DATA FOR THIS TASK START

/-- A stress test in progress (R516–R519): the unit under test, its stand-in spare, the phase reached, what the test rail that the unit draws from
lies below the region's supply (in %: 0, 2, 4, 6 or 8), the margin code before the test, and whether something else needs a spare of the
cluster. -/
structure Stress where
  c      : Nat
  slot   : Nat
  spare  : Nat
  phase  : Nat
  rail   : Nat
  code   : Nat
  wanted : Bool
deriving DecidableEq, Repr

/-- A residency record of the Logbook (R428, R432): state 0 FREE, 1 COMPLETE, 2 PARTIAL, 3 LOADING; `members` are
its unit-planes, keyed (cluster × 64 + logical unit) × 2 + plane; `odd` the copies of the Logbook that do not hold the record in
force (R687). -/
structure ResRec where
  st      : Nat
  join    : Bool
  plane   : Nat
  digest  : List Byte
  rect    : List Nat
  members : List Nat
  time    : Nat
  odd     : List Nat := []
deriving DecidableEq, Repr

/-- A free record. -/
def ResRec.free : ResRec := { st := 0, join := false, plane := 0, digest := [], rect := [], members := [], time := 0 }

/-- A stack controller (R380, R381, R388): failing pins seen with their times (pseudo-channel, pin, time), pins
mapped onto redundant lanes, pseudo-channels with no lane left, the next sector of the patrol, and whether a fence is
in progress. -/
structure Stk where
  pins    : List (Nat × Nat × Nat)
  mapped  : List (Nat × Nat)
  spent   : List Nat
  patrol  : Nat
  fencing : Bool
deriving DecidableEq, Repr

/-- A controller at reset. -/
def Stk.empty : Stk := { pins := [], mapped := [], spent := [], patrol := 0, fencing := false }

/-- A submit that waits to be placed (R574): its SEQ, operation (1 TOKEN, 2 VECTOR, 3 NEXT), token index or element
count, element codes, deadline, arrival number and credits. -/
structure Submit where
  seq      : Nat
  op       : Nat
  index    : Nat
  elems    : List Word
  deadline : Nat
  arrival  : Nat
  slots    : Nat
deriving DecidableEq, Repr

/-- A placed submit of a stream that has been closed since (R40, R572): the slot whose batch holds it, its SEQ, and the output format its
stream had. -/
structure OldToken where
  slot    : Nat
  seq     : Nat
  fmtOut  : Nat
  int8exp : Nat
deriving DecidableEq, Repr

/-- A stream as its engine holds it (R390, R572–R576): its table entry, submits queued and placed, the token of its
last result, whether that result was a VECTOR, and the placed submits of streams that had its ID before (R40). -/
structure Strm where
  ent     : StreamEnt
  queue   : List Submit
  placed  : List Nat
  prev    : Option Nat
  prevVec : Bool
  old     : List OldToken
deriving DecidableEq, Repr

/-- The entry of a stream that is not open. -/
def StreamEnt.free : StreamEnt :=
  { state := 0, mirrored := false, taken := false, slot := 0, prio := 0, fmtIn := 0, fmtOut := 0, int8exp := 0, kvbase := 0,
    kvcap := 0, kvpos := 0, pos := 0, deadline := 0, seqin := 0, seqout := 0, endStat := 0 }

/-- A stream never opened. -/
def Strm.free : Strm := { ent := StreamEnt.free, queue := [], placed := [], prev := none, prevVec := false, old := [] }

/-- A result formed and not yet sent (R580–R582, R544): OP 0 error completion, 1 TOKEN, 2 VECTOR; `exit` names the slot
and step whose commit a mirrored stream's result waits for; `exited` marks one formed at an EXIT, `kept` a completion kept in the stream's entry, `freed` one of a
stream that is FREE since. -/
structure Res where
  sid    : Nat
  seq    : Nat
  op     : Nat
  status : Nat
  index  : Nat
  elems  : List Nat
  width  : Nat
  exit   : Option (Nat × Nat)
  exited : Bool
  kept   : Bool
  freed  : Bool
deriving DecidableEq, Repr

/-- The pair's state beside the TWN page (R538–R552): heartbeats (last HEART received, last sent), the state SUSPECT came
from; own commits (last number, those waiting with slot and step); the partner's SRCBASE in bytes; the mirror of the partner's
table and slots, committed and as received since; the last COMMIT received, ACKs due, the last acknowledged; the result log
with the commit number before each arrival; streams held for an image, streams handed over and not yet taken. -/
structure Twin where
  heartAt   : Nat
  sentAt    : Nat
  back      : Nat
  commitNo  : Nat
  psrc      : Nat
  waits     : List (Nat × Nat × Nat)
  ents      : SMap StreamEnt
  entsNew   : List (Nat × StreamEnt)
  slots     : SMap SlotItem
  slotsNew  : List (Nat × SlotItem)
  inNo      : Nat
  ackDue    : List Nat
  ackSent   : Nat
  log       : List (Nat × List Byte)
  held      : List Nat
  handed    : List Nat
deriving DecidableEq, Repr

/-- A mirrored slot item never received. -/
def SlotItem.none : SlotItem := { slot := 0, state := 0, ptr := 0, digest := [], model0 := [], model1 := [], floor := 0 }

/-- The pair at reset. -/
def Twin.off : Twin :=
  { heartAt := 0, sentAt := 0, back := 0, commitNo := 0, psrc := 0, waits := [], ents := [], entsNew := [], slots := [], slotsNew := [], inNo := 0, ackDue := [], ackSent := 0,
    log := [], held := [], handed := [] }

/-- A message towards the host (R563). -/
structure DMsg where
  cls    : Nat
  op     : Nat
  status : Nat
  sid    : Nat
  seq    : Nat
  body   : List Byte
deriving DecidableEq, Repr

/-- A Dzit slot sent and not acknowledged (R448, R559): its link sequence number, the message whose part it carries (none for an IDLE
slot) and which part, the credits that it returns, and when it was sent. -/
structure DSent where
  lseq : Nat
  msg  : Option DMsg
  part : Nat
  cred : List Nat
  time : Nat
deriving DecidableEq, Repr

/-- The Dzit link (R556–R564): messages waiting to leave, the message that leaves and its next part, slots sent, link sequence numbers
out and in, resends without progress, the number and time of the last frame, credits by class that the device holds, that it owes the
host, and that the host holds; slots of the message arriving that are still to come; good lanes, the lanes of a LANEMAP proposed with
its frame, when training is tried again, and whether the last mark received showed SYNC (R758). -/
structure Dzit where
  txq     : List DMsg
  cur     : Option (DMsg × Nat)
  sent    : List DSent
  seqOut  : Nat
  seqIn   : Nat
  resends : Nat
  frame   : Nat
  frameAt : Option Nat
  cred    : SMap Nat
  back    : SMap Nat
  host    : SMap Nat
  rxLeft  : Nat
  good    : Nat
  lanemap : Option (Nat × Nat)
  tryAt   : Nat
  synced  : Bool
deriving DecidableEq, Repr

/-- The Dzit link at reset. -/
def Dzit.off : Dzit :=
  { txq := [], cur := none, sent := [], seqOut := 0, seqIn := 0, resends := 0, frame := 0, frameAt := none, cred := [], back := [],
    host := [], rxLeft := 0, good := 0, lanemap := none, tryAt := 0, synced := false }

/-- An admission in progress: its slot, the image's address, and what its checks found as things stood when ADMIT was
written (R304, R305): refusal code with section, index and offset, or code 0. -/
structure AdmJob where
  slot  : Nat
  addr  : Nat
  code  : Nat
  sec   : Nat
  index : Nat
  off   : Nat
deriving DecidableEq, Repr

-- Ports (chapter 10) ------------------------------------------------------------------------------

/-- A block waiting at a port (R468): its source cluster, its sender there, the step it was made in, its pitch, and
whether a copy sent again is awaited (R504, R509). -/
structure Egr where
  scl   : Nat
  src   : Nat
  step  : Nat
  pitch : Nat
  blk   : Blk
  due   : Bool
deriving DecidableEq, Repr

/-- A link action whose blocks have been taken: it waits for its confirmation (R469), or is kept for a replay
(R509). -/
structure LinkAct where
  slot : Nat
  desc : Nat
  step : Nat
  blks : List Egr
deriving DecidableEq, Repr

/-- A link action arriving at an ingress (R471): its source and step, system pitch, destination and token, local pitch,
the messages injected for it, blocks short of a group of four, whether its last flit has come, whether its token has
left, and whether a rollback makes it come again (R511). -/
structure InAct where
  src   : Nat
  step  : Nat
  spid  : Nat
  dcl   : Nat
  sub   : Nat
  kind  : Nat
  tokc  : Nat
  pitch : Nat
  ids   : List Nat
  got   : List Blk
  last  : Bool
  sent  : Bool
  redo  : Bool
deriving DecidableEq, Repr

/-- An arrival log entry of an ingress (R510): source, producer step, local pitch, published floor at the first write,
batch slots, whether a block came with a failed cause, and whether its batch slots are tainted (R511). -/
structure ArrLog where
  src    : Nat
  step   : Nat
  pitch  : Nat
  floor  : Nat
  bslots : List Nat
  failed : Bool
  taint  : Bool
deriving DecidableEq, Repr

DATA FOR THIS TASK END

PROBLEM DETAILS: Look above for the line with "never opened. -/" and the line with "names the slot"; transcribe both and all lines in between, exactly, and nothing else.

RESPONSE TO THE EXERCISE:
/-- A stream never opened. -/
def Strm.free : Strm := { ent := StreamEnt.free, queue := [], placed := [], prev := none, prevVec := false, old := [] }

/-- A result formed and not yet sent (R580–R582, R544): OP 0 error completion, 1 TOKEN, 2 VECTOR; `exit` names the slot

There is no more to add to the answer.